What you should do
Some of the lines below need repeating. Reproduce exactly those between the lines holding "or else CAPACITY" and "(hrun : exec .decBlock", inclusive.

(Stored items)
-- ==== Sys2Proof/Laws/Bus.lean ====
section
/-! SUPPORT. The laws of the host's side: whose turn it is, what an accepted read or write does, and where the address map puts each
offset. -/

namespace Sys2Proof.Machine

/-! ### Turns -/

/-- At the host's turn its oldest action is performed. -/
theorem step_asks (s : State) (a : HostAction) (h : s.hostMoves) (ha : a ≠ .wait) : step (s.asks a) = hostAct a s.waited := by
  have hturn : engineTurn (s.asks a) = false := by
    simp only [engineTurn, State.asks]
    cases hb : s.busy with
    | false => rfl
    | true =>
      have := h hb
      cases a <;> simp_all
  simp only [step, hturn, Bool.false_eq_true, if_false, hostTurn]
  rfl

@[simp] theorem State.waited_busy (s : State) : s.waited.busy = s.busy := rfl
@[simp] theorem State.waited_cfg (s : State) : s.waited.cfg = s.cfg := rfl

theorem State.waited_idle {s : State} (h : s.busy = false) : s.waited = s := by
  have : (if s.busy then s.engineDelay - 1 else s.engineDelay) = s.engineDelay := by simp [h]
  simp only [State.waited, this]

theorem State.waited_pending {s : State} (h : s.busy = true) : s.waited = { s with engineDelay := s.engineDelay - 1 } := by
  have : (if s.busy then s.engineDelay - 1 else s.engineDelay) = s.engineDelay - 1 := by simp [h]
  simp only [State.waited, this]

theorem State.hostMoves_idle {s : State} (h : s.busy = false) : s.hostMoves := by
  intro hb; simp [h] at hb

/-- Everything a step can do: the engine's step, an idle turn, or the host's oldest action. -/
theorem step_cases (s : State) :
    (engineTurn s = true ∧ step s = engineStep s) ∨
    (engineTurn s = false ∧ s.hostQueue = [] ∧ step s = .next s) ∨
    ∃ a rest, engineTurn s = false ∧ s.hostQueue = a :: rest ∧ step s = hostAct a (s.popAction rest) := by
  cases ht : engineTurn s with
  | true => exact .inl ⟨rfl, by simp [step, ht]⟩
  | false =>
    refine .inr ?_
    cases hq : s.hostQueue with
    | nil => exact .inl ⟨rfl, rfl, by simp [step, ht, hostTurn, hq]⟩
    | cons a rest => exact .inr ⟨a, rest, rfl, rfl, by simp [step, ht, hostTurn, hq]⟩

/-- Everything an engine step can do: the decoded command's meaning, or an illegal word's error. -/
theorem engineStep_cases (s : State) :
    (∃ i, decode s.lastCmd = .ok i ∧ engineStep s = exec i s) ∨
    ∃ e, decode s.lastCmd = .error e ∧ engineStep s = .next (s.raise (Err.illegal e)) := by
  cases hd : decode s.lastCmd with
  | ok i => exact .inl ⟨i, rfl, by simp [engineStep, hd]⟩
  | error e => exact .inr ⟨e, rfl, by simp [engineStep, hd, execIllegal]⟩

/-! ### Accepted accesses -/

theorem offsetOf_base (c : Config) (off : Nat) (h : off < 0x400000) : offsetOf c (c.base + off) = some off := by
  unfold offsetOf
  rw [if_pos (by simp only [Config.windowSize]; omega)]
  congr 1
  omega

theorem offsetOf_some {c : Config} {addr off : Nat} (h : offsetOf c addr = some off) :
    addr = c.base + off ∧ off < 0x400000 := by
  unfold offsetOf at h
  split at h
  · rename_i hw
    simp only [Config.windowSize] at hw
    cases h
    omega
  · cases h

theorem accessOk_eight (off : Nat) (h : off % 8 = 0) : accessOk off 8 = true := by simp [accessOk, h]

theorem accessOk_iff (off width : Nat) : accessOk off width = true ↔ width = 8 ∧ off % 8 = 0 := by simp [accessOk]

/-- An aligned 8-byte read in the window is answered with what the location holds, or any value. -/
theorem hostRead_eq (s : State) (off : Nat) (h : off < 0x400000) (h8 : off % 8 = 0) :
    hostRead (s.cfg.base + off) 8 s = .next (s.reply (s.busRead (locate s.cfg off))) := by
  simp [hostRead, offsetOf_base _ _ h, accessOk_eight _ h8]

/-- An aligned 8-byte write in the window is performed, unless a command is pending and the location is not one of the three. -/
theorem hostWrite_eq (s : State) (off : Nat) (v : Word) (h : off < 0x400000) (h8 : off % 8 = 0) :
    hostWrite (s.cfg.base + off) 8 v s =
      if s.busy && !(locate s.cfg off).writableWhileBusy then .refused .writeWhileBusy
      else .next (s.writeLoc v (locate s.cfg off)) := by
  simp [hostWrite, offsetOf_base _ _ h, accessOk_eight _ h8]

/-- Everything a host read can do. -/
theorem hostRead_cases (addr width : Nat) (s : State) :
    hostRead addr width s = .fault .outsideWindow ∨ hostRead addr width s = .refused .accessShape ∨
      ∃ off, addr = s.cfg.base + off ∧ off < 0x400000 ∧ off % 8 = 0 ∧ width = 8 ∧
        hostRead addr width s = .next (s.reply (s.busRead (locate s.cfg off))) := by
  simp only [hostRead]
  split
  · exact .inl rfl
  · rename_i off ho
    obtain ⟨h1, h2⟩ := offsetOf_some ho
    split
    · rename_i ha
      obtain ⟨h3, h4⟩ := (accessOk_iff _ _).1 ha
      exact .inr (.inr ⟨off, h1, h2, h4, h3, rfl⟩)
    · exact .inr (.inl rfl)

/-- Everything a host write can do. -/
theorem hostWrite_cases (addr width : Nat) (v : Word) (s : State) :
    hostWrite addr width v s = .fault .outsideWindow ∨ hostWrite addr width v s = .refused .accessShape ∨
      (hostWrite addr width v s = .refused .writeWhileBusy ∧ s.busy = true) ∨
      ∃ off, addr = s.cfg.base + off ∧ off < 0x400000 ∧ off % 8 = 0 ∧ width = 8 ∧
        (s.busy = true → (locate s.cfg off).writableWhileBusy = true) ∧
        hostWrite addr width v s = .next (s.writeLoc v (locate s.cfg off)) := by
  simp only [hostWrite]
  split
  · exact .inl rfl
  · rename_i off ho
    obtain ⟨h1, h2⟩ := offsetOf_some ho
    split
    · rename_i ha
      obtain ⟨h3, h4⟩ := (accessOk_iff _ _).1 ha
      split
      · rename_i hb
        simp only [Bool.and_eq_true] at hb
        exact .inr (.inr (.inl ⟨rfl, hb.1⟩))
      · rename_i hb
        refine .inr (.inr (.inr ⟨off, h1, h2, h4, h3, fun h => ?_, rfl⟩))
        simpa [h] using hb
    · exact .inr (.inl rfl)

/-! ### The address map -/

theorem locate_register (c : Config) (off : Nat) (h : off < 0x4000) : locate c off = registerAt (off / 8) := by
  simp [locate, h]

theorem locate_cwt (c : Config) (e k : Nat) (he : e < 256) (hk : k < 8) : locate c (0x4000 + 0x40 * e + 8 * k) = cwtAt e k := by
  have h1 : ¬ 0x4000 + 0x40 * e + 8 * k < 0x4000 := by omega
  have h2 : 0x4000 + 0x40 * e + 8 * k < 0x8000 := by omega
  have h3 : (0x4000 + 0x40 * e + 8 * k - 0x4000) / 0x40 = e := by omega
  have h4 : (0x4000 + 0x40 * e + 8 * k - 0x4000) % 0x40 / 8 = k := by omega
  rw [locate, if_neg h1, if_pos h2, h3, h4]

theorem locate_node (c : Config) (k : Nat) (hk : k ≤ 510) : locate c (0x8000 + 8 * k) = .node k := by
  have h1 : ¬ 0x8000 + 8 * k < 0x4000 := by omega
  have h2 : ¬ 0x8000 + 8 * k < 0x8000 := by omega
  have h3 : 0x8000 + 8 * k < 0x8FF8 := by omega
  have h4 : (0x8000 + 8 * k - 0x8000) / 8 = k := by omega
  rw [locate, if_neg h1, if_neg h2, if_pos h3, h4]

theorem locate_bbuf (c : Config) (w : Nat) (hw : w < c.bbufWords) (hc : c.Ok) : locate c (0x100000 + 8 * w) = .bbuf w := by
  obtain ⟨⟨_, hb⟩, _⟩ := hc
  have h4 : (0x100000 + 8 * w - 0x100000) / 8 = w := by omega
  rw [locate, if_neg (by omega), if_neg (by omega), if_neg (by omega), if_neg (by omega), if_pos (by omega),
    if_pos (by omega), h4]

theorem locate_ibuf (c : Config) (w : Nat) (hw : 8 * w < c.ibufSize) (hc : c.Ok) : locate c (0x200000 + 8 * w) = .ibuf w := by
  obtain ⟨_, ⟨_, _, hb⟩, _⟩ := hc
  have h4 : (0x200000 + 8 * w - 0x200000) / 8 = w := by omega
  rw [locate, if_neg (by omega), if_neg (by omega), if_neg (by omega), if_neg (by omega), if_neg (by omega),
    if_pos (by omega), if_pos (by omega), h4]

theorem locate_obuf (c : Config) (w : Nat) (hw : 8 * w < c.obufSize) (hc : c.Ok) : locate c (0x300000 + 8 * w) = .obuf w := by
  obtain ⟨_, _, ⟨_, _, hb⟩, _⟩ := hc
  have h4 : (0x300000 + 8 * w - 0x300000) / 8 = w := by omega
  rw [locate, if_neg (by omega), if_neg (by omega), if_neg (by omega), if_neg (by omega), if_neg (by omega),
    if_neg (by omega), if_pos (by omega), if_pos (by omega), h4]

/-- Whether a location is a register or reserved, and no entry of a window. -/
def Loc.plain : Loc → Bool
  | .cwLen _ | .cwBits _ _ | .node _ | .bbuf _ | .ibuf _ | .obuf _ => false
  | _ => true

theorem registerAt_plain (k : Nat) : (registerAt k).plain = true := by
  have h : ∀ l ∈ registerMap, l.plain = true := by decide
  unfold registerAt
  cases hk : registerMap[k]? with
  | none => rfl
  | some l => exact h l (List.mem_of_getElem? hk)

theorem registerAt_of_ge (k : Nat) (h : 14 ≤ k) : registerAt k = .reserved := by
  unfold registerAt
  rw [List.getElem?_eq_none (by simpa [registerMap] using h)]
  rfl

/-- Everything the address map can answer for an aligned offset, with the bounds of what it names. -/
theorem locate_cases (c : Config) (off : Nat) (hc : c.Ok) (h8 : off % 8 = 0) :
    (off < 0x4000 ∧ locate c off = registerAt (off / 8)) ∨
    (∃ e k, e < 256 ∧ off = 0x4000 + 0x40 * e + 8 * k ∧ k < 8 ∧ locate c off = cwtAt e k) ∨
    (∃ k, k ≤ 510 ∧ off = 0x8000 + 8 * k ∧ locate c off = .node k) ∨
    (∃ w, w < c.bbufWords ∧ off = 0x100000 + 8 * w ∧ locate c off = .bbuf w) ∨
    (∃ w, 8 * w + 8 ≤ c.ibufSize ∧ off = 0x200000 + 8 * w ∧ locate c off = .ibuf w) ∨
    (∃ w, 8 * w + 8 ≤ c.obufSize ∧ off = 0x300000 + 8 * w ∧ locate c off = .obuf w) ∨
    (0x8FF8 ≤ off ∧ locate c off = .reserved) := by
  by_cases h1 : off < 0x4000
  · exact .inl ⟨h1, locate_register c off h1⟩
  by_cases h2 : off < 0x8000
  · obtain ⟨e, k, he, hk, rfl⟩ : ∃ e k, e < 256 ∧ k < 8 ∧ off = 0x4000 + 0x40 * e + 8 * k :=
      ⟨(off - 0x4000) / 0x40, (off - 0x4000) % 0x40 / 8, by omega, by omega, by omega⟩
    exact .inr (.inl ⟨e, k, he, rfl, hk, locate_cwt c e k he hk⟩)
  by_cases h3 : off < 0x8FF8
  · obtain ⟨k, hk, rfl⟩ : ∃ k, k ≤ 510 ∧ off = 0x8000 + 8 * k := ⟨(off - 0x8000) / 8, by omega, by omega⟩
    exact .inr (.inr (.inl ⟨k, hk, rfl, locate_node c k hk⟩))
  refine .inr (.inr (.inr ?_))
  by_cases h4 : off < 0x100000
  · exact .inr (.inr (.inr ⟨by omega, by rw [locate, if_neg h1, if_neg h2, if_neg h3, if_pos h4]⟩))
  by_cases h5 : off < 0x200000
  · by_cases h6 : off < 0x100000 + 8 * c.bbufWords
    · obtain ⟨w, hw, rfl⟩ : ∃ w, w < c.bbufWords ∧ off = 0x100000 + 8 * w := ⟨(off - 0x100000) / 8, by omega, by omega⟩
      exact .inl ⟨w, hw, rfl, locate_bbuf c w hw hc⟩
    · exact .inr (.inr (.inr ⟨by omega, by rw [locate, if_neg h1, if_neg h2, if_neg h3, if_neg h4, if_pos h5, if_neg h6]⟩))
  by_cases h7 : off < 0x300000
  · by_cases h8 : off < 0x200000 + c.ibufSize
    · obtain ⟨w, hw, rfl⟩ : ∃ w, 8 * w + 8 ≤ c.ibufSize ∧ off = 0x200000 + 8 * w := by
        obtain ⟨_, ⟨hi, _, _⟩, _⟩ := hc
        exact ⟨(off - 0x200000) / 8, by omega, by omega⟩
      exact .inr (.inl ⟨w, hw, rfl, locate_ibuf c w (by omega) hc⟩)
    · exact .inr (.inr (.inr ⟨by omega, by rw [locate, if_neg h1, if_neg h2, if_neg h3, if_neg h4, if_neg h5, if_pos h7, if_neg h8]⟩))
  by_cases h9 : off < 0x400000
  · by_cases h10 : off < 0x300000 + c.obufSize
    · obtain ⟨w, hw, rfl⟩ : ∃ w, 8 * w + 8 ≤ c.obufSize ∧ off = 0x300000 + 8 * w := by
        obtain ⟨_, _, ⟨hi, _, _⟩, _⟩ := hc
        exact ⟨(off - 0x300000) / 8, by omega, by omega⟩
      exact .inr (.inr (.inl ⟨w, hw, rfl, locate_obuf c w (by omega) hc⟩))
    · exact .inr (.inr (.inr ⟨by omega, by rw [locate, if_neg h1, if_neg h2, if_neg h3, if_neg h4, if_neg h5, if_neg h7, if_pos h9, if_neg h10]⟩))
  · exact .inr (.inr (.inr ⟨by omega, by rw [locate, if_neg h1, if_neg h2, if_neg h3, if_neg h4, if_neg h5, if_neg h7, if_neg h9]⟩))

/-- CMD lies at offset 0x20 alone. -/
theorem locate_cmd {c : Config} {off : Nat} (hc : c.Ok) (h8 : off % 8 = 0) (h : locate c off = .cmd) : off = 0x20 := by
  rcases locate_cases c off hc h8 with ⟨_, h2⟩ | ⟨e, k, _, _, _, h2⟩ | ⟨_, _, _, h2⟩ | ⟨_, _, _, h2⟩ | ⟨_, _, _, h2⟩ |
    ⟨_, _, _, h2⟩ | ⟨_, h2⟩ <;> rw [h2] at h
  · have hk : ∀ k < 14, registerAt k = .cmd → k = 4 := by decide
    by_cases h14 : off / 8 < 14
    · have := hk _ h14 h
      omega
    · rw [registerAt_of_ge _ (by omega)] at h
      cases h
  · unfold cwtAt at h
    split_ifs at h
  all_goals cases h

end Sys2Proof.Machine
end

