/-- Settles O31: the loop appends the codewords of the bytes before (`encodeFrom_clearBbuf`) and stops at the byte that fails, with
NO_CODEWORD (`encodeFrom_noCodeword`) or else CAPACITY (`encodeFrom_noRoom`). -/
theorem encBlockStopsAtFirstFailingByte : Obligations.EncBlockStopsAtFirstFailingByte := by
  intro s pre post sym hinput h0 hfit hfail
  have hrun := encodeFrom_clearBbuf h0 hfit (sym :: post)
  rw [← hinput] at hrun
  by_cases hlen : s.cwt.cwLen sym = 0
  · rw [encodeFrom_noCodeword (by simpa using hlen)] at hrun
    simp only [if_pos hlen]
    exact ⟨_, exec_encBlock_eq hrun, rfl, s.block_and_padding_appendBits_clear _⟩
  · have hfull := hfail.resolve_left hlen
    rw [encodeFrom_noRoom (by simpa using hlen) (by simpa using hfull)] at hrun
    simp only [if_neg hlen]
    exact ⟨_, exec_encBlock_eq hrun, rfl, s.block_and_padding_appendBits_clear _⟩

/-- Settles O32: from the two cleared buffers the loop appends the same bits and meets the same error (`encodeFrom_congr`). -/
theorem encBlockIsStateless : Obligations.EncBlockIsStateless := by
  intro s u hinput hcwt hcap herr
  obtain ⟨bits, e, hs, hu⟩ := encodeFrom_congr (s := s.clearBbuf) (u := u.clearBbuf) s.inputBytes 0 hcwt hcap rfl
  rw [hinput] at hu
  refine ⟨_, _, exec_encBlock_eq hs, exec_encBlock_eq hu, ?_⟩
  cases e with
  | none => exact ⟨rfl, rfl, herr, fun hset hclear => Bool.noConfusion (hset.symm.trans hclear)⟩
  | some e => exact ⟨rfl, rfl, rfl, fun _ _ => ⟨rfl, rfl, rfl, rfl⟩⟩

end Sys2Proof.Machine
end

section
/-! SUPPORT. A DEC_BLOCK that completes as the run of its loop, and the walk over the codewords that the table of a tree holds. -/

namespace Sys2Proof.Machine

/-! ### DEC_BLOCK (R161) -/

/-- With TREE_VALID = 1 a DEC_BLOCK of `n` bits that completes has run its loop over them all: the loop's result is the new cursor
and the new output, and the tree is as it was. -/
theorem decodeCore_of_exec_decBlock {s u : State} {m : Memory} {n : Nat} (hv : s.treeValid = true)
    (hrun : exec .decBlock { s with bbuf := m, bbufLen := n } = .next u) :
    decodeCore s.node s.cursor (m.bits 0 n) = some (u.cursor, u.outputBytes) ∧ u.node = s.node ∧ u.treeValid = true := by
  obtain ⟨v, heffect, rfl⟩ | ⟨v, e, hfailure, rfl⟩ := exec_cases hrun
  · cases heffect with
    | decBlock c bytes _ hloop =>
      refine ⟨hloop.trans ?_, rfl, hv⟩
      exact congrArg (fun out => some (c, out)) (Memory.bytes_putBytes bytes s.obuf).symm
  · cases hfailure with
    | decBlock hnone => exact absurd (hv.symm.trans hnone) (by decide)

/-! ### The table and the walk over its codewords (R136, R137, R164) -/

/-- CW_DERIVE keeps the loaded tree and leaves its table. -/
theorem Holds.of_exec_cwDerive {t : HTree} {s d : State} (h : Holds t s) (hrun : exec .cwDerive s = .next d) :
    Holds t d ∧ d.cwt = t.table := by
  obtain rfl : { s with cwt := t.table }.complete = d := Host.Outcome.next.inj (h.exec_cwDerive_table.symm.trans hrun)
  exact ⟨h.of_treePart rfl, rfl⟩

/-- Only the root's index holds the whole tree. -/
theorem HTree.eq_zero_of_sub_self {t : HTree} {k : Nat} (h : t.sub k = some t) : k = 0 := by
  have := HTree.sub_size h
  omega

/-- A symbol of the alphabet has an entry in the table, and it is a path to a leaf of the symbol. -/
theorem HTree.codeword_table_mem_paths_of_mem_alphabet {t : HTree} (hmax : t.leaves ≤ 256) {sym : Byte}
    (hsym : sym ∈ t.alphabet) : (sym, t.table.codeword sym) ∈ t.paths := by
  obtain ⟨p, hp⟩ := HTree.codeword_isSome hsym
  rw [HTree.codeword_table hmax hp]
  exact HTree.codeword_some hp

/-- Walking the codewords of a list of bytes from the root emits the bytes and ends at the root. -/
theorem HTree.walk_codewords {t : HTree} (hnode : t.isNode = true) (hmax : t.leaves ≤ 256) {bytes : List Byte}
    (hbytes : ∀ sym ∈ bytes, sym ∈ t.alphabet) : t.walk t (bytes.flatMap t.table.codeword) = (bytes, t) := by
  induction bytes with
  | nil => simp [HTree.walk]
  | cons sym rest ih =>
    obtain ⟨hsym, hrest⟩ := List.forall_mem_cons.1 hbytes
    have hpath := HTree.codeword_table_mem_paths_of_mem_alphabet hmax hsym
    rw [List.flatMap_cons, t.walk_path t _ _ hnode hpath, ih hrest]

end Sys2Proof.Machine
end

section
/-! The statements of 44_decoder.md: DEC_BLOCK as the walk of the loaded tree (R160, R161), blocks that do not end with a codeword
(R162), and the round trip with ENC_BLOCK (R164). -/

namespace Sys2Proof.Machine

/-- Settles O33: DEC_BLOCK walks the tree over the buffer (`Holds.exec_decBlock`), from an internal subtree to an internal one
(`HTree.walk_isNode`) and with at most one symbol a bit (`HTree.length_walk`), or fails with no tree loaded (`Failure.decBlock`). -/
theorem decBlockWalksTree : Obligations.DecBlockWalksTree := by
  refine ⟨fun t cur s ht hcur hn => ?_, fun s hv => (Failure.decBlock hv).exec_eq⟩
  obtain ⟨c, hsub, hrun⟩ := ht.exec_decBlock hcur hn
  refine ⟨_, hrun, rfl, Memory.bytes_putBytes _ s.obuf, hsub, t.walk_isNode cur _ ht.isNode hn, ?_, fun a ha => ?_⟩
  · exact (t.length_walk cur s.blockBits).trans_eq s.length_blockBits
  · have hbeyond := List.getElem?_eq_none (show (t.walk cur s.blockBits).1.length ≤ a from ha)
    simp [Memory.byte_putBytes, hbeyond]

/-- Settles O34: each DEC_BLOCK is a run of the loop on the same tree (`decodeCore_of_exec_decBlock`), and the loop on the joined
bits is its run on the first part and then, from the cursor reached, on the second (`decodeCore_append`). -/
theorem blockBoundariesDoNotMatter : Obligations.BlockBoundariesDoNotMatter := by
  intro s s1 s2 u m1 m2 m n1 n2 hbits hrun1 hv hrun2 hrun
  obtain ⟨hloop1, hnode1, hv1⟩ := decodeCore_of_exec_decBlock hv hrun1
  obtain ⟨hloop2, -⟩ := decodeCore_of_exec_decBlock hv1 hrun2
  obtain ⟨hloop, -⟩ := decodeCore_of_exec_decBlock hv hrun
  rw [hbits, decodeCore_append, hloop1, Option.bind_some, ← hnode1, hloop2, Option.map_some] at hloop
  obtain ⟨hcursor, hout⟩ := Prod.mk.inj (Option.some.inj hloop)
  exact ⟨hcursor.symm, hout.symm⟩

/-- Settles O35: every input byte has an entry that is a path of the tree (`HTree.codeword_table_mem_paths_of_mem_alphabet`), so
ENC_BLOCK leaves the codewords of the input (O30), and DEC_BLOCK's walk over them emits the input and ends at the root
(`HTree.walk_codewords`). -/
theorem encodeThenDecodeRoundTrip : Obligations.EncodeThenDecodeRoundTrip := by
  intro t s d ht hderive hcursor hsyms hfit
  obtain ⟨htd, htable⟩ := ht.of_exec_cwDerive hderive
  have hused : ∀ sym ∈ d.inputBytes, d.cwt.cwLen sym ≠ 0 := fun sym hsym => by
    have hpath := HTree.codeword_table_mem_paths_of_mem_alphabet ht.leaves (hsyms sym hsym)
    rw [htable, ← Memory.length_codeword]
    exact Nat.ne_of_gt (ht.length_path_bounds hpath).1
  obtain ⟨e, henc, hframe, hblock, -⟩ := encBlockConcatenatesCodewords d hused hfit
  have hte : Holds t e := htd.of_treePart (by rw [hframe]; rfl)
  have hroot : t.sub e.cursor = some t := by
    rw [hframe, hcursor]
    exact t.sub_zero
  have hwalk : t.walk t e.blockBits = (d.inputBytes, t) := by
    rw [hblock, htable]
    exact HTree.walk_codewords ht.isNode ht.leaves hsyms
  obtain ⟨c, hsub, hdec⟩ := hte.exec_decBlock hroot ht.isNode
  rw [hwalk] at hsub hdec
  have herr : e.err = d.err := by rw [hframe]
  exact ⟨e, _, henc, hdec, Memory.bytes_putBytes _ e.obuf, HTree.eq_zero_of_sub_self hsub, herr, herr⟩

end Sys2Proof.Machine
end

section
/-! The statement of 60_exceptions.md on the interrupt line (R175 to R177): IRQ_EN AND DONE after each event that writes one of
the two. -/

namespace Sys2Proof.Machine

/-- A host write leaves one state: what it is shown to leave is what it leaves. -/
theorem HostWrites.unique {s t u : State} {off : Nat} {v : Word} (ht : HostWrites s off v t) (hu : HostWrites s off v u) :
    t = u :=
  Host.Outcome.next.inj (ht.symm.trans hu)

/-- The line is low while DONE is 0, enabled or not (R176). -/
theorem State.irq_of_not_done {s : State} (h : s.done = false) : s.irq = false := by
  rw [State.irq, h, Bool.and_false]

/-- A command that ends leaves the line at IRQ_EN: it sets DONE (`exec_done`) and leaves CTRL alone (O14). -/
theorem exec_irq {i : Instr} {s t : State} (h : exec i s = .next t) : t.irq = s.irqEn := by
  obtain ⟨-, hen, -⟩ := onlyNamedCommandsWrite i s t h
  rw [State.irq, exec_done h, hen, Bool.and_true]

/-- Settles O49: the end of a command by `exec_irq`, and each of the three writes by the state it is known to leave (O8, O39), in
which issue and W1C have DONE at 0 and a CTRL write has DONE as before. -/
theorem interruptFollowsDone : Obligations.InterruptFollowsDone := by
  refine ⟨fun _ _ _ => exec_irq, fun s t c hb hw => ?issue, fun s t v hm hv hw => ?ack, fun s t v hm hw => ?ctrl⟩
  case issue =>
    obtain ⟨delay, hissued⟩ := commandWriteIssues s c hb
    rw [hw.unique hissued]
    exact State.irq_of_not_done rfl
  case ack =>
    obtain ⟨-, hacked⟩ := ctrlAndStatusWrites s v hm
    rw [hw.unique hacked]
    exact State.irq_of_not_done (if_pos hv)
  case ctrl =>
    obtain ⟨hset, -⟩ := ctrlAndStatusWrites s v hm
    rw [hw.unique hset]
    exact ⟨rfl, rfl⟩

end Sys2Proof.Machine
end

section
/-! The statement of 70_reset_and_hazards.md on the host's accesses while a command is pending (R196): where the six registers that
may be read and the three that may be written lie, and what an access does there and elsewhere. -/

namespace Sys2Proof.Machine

Solution to the problem
NO_CODEWORD (`encodeFrom_noCodeword`) or else CAPACITY (`encodeFrom_noRoom`). -/
theorem encBlockStopsAtFirstFailingByte : Obligations.EncBlockStopsAtFirstFailingByte := by
  intro s pre post sym hinput h0 hfit hfail
  have hrun := encodeFrom_clearBbuf h0 hfit (sym :: post)
  rw [← hinput] at hrun
  by_cases hlen : s.cwt.cwLen sym = 0
  · rw [encodeFrom_noCodeword (by simpa using hlen)] at hrun
    simp only [if_pos hlen]
    exact ⟨_, exec_encBlock_eq hrun, rfl, s.block_and_padding_appendBits_clear _⟩
  · have hfull := hfail.resolve_left hlen
    rw [encodeFrom_noRoom (by simpa using hlen) (by simpa using hfull)] at hrun
    simp only [if_neg hlen]
    exact ⟨_, exec_encBlock_eq hrun, rfl, s.block_and_padding_appendBits_clear _⟩

/-- Settles O32: from the two cleared buffers the loop appends the same bits and meets the same error (`encodeFrom_congr`). -/
theorem encBlockIsStateless : Obligations.EncBlockIsStateless := by
  intro s u hinput hcwt hcap herr
  obtain ⟨bits, e, hs, hu⟩ := encodeFrom_congr (s := s.clearBbuf) (u := u.clearBbuf) s.inputBytes 0 hcwt hcap rfl
  rw [hinput] at hu
  refine ⟨_, _, exec_encBlock_eq hs, exec_encBlock_eq hu, ?_⟩
  cases e with
  | none => exact ⟨rfl, rfl, herr, fun hset hclear => Bool.noConfusion (hset.symm.trans hclear)⟩
  | some e => exact ⟨rfl, rfl, rfl, fun _ _ => ⟨rfl, rfl, rfl, rfl⟩⟩

end Sys2Proof.Machine
end

section
/-! SUPPORT. A DEC_BLOCK that completes as the run of its loop, and the walk over the codewords that the table of a tree holds. -/

namespace Sys2Proof.Machine

/-! ### DEC_BLOCK (R161) -/

/-- With TREE_VALID = 1 a DEC_BLOCK of `n` bits that completes has run its loop over them all: the loop's result is the new cursor
and the new output, and the tree is as it was. -/
theorem decodeCore_of_exec_decBlock {s u : State} {m : Memory} {n : Nat} (hv : s.treeValid = true)
    (hrun : exec .decBlock { s with bbuf := m, bbufLen := n } = .next u) :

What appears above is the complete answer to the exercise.